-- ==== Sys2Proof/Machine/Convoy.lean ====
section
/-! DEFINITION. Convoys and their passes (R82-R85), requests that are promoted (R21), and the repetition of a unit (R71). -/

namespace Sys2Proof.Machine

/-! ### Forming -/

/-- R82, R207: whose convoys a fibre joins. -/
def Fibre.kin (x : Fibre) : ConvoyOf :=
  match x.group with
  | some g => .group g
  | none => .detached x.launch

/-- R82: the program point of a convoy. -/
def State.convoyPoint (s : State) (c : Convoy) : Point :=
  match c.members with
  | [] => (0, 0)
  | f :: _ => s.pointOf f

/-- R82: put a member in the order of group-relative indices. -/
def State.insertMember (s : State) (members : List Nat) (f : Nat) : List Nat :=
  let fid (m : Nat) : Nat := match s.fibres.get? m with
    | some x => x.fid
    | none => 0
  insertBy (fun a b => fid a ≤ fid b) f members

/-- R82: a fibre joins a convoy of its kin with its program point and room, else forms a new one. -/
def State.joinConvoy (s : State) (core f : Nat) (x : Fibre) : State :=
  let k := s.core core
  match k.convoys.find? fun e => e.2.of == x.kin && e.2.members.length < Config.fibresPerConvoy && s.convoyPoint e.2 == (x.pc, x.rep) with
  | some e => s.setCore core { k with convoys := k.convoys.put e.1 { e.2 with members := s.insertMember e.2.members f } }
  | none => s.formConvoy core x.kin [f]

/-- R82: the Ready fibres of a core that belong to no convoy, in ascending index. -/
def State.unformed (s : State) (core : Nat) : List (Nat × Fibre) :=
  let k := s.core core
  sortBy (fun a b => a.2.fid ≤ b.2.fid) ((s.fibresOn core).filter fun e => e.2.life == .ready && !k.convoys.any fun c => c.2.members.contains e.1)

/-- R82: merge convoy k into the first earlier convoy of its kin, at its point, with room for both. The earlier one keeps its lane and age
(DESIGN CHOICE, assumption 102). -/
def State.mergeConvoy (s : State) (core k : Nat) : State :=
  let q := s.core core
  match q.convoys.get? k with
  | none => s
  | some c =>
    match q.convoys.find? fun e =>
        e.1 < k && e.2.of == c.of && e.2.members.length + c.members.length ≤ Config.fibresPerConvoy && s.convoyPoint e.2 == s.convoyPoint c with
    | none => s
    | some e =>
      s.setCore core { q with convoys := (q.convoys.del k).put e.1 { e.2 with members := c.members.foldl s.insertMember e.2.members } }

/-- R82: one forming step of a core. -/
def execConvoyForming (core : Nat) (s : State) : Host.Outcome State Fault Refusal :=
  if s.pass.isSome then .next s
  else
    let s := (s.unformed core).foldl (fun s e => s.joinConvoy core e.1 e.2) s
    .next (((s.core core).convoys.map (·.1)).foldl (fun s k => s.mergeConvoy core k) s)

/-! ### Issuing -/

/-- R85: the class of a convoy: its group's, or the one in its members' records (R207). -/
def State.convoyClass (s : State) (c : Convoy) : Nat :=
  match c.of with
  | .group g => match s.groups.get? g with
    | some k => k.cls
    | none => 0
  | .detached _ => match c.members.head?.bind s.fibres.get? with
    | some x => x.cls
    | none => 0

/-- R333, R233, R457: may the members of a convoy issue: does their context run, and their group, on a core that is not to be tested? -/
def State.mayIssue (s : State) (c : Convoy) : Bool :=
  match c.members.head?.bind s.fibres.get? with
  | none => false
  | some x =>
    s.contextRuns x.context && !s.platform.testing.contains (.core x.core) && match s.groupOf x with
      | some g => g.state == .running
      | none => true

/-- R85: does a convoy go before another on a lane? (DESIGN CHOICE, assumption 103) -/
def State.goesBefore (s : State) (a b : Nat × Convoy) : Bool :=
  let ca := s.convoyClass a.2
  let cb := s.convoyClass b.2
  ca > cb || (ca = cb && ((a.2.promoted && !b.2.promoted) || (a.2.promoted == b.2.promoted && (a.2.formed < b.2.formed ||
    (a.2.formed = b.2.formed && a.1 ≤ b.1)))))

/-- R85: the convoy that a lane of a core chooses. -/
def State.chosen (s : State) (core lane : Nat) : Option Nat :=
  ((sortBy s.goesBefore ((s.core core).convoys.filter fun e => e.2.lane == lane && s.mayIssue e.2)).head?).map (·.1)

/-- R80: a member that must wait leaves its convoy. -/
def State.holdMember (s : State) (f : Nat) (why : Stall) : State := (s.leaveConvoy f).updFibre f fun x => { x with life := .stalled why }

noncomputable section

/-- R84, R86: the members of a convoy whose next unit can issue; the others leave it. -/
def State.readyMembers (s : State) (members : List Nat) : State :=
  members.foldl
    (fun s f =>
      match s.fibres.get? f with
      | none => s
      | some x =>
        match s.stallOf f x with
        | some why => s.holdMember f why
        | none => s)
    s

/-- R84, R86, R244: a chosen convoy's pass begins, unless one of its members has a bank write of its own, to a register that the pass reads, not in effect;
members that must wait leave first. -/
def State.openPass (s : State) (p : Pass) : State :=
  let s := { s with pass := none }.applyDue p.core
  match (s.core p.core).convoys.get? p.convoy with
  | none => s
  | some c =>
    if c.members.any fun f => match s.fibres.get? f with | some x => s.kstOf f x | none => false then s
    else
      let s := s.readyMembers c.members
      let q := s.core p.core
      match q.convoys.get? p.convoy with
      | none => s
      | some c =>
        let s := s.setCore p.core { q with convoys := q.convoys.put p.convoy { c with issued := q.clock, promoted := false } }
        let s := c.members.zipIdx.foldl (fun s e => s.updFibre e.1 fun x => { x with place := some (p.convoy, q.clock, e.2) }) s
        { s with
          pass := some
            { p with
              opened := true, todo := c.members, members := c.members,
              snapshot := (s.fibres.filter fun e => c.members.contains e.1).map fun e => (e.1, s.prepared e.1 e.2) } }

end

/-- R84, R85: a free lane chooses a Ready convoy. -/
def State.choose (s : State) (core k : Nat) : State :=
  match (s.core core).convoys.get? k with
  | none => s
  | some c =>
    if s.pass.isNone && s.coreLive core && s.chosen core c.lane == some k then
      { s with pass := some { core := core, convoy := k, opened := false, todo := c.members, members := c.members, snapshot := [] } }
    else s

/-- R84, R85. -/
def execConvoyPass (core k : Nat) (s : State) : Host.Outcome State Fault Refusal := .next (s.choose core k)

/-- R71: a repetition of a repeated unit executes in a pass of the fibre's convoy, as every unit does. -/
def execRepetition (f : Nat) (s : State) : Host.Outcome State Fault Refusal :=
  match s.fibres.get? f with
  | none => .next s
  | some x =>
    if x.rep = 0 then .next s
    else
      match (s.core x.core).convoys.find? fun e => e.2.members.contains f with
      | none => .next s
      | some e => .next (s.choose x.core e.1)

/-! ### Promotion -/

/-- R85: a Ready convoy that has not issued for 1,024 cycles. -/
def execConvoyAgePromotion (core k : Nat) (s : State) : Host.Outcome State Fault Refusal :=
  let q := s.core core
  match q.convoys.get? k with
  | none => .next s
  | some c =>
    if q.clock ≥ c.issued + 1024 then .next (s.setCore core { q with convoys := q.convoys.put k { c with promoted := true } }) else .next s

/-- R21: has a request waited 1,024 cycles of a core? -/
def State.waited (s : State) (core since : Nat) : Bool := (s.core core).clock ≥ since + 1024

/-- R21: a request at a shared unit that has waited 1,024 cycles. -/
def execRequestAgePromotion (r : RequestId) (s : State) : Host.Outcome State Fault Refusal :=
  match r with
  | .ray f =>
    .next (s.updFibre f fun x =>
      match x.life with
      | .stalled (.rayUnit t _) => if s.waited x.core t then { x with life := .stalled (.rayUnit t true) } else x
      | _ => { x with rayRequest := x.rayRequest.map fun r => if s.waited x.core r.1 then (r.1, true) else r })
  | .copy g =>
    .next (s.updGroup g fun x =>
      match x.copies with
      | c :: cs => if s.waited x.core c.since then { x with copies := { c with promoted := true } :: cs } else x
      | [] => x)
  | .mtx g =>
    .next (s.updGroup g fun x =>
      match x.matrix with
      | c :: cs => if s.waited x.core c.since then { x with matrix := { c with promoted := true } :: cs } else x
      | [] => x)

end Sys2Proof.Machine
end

What is required >> From the records above, copy out the line with "match s.stallOf f x with", the line with "pass := none", and every line between them, word for word.

Solution to this task >>
        match s.stallOf f x with
        | some why => s.holdMember f why
        | none => s)
    s

/-- R84, R86, R244: a chosen convoy's pass begins, unless one of its members has a bank write of its own, to a register that the pass reads, not in effect;
members that must wait leave first. -/
def State.openPass (s : State) (p : Pass) : State :=
  let s := { s with pass := none }.applyDue p.core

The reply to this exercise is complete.